Data extracted from a collection:
/-- The compute descriptors of Seat `g` with the words `ws` (R56-R61, R135-R144). -/
def State.computes (s : State) (g : Fin 1024) (ws : List Nat) : List Compute :=
  [s.mmaForm g ws (.mmaDense g) false, s.mmaForm g ws (.mmaSparse24 g) true,
   s.convForm g ws (.convStandard g) 0, s.convForm g ws (.convGrouped g) 1, s.convForm g ws (.convDepthwise g) 2, s.convForm g ws (.convSparse24 g) 3,
   poolForm g ws (.poolMax g) 0, poolForm g ws (.poolAvgValid g) 1, poolForm g ws (.poolAvgAll g) 2,
   vecForm ws (.vecAdd g) 0, vecForm ws (.vecMul g) 1, vecForm ws (.vecFma g) 2, vecForm ws (.vecMax g) 3, vecForm ws (.vecMin g) 4,
   vecForm ws (.vecAct g) 5, vecForm ws (.vecSoftmax g) 6, vecForm ws (.vecNorm g) 7, vecForm ws (.vecReduce g) 8, vecForm ws (.vecConvert g) 9,
   vecForm ws (.vecScale g) 10,
   decodeForm ws (.decodeAnchor g) 0, decodeForm ws (.decodeCentre g) 1,
   suppressForm ws (.suppressClassAware g) 0, suppressForm ws (.suppressClassAgnostic g) 1]

/-- Seat `g` may issue, and its next descriptor can be read now and spells `ws`; memory may hold marked words, a march may hold row groups, and
earlier descriptors may be in flight. -/
structure State.AtWords (s : State) (g : Nat) (ws : List Nat) : Prop where
  awake : s.Awake
  can : s.canIssue g = true
  words : s.descWords g = ws
  inShare : (s.descAt g).2 = true
  reach : s.anyHeld [((s.descAt g).1, 64)] = false
  clean : s.eccRead (s.descAt g).1 64 = (s, true)
  reserved : bits (wd ws 0) 15 11 = 0

/-- What descriptor `x` of Seat `g` reads from Locker and writes there, as physical ranges. -/
def State.readSpan (s : State) (g : Nat) (x : Compute) : List (Nat × Nat) := unionRanges (physical (s.shareOf g).1 x.reads)
def State.writeSpan (s : State) (g : Nat) (x : Compute) : List (Nat × Nat) := unionRanges (physical (s.shareOf g).1 x.writes)

/-- Descriptor `x` of Seat `g` must wait: an earlier one in flight touches what it reads or writes (R48), or a march holds some of it (R108). -/
def State.mustWait (s : State) (g : Nat) (x : Compute) : Bool :=
  hazard (s.seat g).flight (s.readSpan g x) (s.writeSpan g x) || s.anyHeld (s.readSpan g x ++ s.writeSpan g x)

/-- No fallback runs beside the job that Seat `g` works for, so that a halt of the Seat ends the job and the Seat stays HALTED (R174, log entry 15). -/
def State.LoneRun (s : State) (g : Nat) : Prop :=
  ∀ (r : SeatJob) (j : Job), (s.seat g).job = some r → r.quiz = false → s.job? r.ref = some j → j.fb = none

/-! ### Motion Planner -/

/-- A release of channel `ch` in `s` has left a pending cycle in `t` with the records of `s` latched (R205). -/
def PlanReleased (s : State) (ch : Nat) (t : State) : Prop :=
  ∃ q, (t.chan ch).cycle = some q ∧ q.release = s.clock.now ∧ q.cfg = s.planCfg ch ∧ q.start = s.planStart ch ∧ q.priv = s.planPriv ch
    ∧ q.snap = none ∧ t.rd (PLAN_CH_STATUS.STATE ch) = 1 ∧ t.on (PLAN_CH_STATUS.CFG_ERR ch) = false

/-! ### Raster -/

/-- The raster front end is on, the command at TAIL can be read, and it is `c`; `u` is the state after the read (R220). -/
structure State.AtRaster (s : State) (c : List Byte) (u : State) : Prop where
  awake : s.Awake
  up : s.rastUp = true
  some' : s.rastEmpty = false
  live : s.rast.skipping = false
  free : s.ctxWaits s.rastCtx s.rastAt 32 false = false
  read : s.ctxRead s.rastCtx s.rastAt 32 = (u, some c)

/-- The command `c` at TAIL is accepted and its OP is `op` (R220). -/
def State.AtRastOp (s : State) (op : Nat) (c : List Byte) (u : State) : Prop :=
  s.AtRaster c u ∧ s.rastCmdOk c = true ∧ leAt c 0 1 = op

/-- The vertices `data` of the DRAW `c` can be read; `v` is the state after the read (R221). -/
def State.Vertices (u : State) (c : List Byte) (v : State) (data : List Byte) : Prop :=
  u.ctxWaits u.rastCtx (u.rastAddr (leAt c 8 8)) (leAt c 16 4 * dVertexBytes c) false = false
    ∧ u.ctxRead u.rastCtx (u.rastAddr (leAt c 8 8)) (leAt c 16 4 * dVertexBytes c) = (v, some data)

/-- TAIL has moved past one command. -/
def RastTaken (u t : State) : Prop := t.rd DISP_RAST_PTR.TAIL = (u.rd DISP_RAST_PTR.TAIL + 1) % u.rastRing % 2 ^ 20

/-! ### Accesses -/

/-- A violation found by check `v` has been recorded: the pair of the block holds the first since VALID was cleared and counts every one,
and the source is raised (R277, R278, R279). -/
def Logged (v : Viol) (c : Ctx) (a : Nat) (write : Bool) (s t : State) : Prop :=
  t.on ⟨(violPair v.log).1, 63, 63⟩ = true ∧ t.rd ⟨(violPair v.log).2, 63, 48⟩ = min (s.rd ⟨(violPair v.log).2, 63, 48⟩ + 1) 65535
    ∧ (s.on ⟨(violPair v.log).1, 63, 63⟩ = false → t.reg64 (violPair v.log).1 = 2 ^ 63 + b2n write * 2 ^ 48 + a % 2 ^ 48
        ∧ t.rd ⟨(violPair v.log).2, 19, 16⟩ = v.reason % 16 ∧ t.rd ⟨(violPair v.log).2, 15, 0⟩ = c.id
        ∧ t.on ⟨(violPair v.log).2, 38, 38⟩ = c.slice.isSome ∧ t.rd ⟨(violPair v.log).2, 37, 32⟩ = c.slice.getD 0 % 64)
    ∧ (s.on ⟨(violPair v.log).1, 63, 63⟩ = true → t.reg64 (violPair v.log).1 = s.reg64 (violPair v.log).1)
    ∧ (s.underTest v.src = false → t.Raised v.src)

/-- An access of initiator `w` to `n` bytes at `a` reaches a register block of its own die: the device is out of reset, the fabric runs, no lock of a
bridge holds the access, and the die that holds the register is powered. -/
structure State.AtRegs (s : State) (w : Initiator) (a n : Nat) : Prop where
  awake : s.Awake
  place : placeOf s.pins.fittedMiB a = .regs
  way : s.arrives w.kind w.index a = true
  free : s.lockWaits (s.initId w) a n = false
  still : s.lateOver a n = false
  here : crossing w a = none
  up : s.regUp a = true

/-- An access of initiator `w` to `n` bytes at `a` reaches Slate, Locker or LPDDR5X of its own die, and no STRICT slice goes first (R330). -/
structure State.AtMem (s : State) (w : Initiator) (a n : Nat) (write : Bool) : Prop where
  awake : s.Awake
  place : (∃ k o, placeOf s.pins.fittedMiB a = .slate k o) ∨ (∃ m o, placeOf s.pins.fittedMiB a = .locker m o)
    ∨ ∃ o, placeOf s.pins.fittedMiB a = .dram o
  here : crossing w a = none
  first : s.strictFirst (s.sliceOf w) (dramBytes a n, linkBytes (startDie w) a n write) = false

/-- A write of `v` to a register of family `f` has left every field as its access code says, where `ok` takes the value, and any other field as it was
(R12). -/
def FieldsWritten (f : RegFam) (i j : Nat) (locked : Bool) (ok : Fld → Nat → Bool) (v : Nat) (s t : State) : Prop :=
  ∀ x ∈ f.fields, t.rd (x.ref (f.reg i j)) = (if ok x ((x.ref (f.reg i j)).of v)
    then accWrite x.acc locked (s.rd (x.ref (f.reg i j))) ((x.ref (f.reg i j)).of v) else s.rd (x.ref (f.reg i j)))

/-- A run of `n` steps from `s` that meets no fault and no refusal ends in `t`. -/
def Runs : Nat → State → State → Prop
  | 0, s, t => t = s
  | n + 1, s, t => ∃ u, step s = .next u ∧ Runs n u t

end Sys2Proof.Machine
end

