/-! ### Locker and Slate -/

/-- R98, R99, R101, R102: corrected words are written back; a scrub period starts a pass or finds it late and raises MEM_SCRUB_LATE; the end of a pass
has corrected the single-bit errors of the memory and leaves the uncorrectable words marked. R107-R111: START of CLC_MARCH_CTRL, written while no test
runs, starts a test that holds its first row group, or refuses it; a group that ends without a failing row passes to the next group, with memory as it
was, or zero where the test is destructive; the last group ends the test with its result. R45: a share is given to a Seat that is EMPTY where it lies
in the Locker and overlaps no other share of the core; any other write leaves the share and reports SHARE_OVERLAP. A read of the ECC counts clears
them (R14). -/
def Obligations.LocalMemoriesAreKeptAndTested : Prop :=
  (∀ (s : State) (a : PAddr), s.Awake → Answers (.eccWriteback a) s (fun t =>
    t.ecc = { s.ecc with wb := s.ecc.wb.filter (· ≠ wordOf a.toNat) } ∧ SameBut [.ecc] s t)) ∧
  (∀ (s : State) (n : Fin 16) (m : Fin 9), s.Awake → s.memUp n.val = true →
    (s.scrubState n.val m.val = 0 → Answers (.scrubPeriodEnd n m) s (fun t =>
      t.scrubState n.val m.val = 1 ∧ SameBut [.clusters] s t ∧ ∀ k, k ≠ n.val → t.cluster k = s.cluster k)) ∧
    (s.scrubState n.val m.val ≠ 0 → s.underTest (srcCluster n.val 7) = false → Answers (.scrubPeriodEnd n m) s (fun t =>
      t.scrubState n.val m.val = 2 ∧ t.Raised (srcCluster n.val 7) ∧ SameBut (.clusters :: eventParts) s t))) ∧
  (∀ (s : State) (n : Fin 16) (m : Fin 9), s.Awake → s.memUp n.val = true → s.scrubState n.val m.val ≠ 0 →
    Answers (.scrubPassEnd n m) s (fun t => t.scrubState n.val m.val = (if s.scrubState n.val m.val = 2 then 1 else 0)
      ∧ t.ecc.ue = s.ecc.ue
      ∧ (∀ w, w ∈ t.ecc.ce ↔ w ∈ s.ecc.ce ∧ hits (memRange n.val m.val).1 ((memRange n.val m.val).2 - (memRange n.val m.val).1) w = false)
      ∧ SameBut [.regs, .ecc, .pins, .fcu, .clusters, .proc] s t)) ∧
  (∀ (s : State) (w : Initiator) (n : Fin 16) (d : Word), s.Awake → s.Reaches w .clc_march_ctrl n.val 0 true → bit d.toNat 0 = true →
    s.on (CLC_MARCH_STATUS.BUSY n.val) = false → s.memUp n.val = true →
    ∀ u, u = s.plainWrite (CLC_MARCH_CTRL n.val) (RegFam.fields .clc_march_ctrl) false d.toNat marchCtrlOk →
    ∀ first last dest, first = u.rd (CLC_MARCH_CTRL.GROUP_FIRST n.val) → last = first + u.rd (CLC_MARCH_CTRL.GROUP_COUNT n.val) →
      dest = u.on (CLC_MARCH_CTRL.MODE n.val) →
    (u.marchRefused n.val (u.marchMems n.val) first last dest (isSecCore w) = true →
      Answers (.marchStart w n d) s (fun t => t.bus = .done ∧ t.rd (CLC_MARCH_STATUS.RESULT n.val) = 4
        ∧ t.on (CLC_MARCH_CTRL.START n.val) = false ∧ t.cluster n.val = s.cluster n.val ∧ SameBut [.bus, .regs] (s.through w .clc_march_ctrl n.val 0) t
        ∧ RegsBut [CLC_MARCH_CTRL n.val, CLC_MARCH_STATUS n.val] s t)) ∧
    (∀ m rest, u.marchRefused n.val (u.marchMems n.val) first last dest (isSecCore w) = false → u.marchMems n.val = m :: rest →
      Answers (.marchStart w n d) s (fun t => t.bus = .done ∧ t.on (CLC_MARCH_STATUS.BUSY n.val) = true
        ∧ (t.cluster n.val).march = ⟨rest, m, first, first, last, dest, false, [], some (m, first), false⟩
        ∧ SameBut [.bus, .regs, .clusters] (s.through w .clc_march_ctrl n.val 0) t ∧ RegsBut [CLC_MARCH_CTRL n.val, CLC_MARCH_STATUS n.val] s t))) ∧
  (∀ (s : State) (n : Fin 16) (q : March) (h : Nat × Nat), s.Awake → (s.cluster n.val).march = q → q.held = some h →
    (q.group < marchLast q q.mem → Answers (.marchRowGroupEnd n []) s (fun t =>
      (t.cluster n.val).march = { q with group := q.group + 1, held := some (q.mem, q.group + 1) }
      ∧ (q.destructive = false → t.mem = s.mem)
      ∧ (q.destructive = true → ∀ a, t.byte a = (if (groupRange n.val q.mem q.group).1 ≤ a ∧ a < (groupRange n.val q.mem q.group).2
          then 0#8 else s.byte a))
      ∧ SameBut [.regs, .mem, .ecc, .pins, .fcu, .clusters, .proc] s t)) ∧
    (¬q.group < marchLast q q.mem → q.mems = [] → s.drillMarch n.val = false → q.failed = [] → q.repaired = false →
      Answers (.marchRowGroupEnd n []) s (fun t => (t.cluster n.val).march = March.zero
        ∧ t.rd (CLC_MARCH_STATUS.RESULT n.val) = 1 ∧ t.on (CLC_MARCH_STATUS.BUSY n.val) = false
        ∧ SameBut [.regs, .mem, .ecc, .pins, .fcu, .clusters, .proc] s t))) ∧
  (∀ (s : State) (w : Initiator) (g : Fin 1024) (d : Word), s.Awake → s.Reaches w .clc_seat_share (g.val / 64) (g.val % 64) true →
    (s.seatState g.val = 0 → bits d.toNat 8 0 + bits d.toNat 25 16 ≤ 512 →
      s.shareOverlaps g.val (bits d.toNat 8 0) (bits d.toNat 25 16) = false →
      Answers (.clcSeatShareWrite w g d) s (fun t => t.bus = .done
        ∧ t.shareOf g.val = (lockerAddr (coreOf g.val) (bits d.toNat 8 0 * 4096), bits d.toNat 25 16 * 4096)
        ∧ t.rd (CLC_SEAT_STATE.LAST_ERR (g.val / 64) (g.val % 64)) ≠ 4 ∧ SameBut [.bus, .regs] (s.through w .clc_seat_share (g.val / 64) (g.val % 64)) t
        ∧ RegsBut [CLC_SEAT_SHARE (g.val / 64) (g.val % 64), CLC_SEAT_STATE (g.val / 64) (g.val % 64)] s t)) ∧
    (s.seatState g.val ≠ 6 → s.seatState g.val ≠ 0 ∨ 512 < bits d.toNat 8 0 + bits d.toNat 25 16
        ∨ s.shareOverlaps g.val (bits d.toNat 8 0) (bits d.toNat 25 16) = true →
      Answers (.clcSeatShareWrite w g d) s (fun t => t.bus = .done
        ∧ t.rd (CLC_SEAT_STATE.LAST_ERR (g.val / 64) (g.val % 64)) = 4 ∧ SameBut [.bus, .regs] (s.through w .clc_seat_share (g.val / 64) (g.val % 64)) t
        ∧ RegsBut [CLC_SEAT_STATE (g.val / 64) (g.val % 64)] s t)) ∧
    (s.seatState g.val = 6 → exec (.clcSeatShareWrite w g d) s
      = .next { s.through w .clc_seat_share (g.val / 64) (g.val % 64) with bus := .done })) ∧
  (∀ (s : State) (w : Initiator) (n : Fin 16), s.Awake → s.Reaches w .clc_mem_ecccount n.val 0 false →
    Answers (.clcMemEcccountRead w n) s (fun t => t.bus = .data (s.reg64 (CLC_MEM_ECCCOUNT n.val)) ∧ SameBut [.bus, .regs] (s.asked w .clc_mem_ecccount n.val 0) t
      ∧ t.rd (CLC_MEM_ECCCOUNT.CE_COUNT n.val) = 0 ∧ t.rd (CLC_MEM_ECCCOUNT.UE_COUNT n.val) = 0
      ∧ RegsBut [CLC_MEM_ECCCOUNT n.val] s t))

Exercise directions: For the word "Awake", return every line of the records that holds it.

Response:
  awake : s.Awake
  awake : s.Awake
  awake : s.Awake
  awake : s.Awake
  (∀ (s : State) (a : PAddr), s.Awake → Answers (.eccWriteback a) s (fun t =>
  (∀ (s : State) (n : Fin 16) (m : Fin 9), s.Awake → s.memUp n.val = true →
  (∀ (s : State) (n : Fin 16) (m : Fin 9), s.Awake → s.memUp n.val = true → s.scrubState n.val m.val ≠ 0 →
  (∀ (s : State) (w : Initiator) (n : Fin 16) (d : Word), s.Awake → s.Reaches w .clc_march_ctrl n.val 0 true → bit d.toNat 0 = true →
  (∀ (s : State) (n : Fin 16) (q : March) (h : Nat × Nat), s.Awake → (s.cluster n.val).march = q → q.held = some h →
  (∀ (s : State) (w : Initiator) (g : Fin 1024) (d : Word), s.Awake → s.Reaches w .clc_seat_share (g.val / 64) (g.val % 64) true →
  (∀ (s : State) (w : Initiator) (n : Fin 16), s.Awake → s.Reaches w .clc_mem_ecccount n.val 0 false →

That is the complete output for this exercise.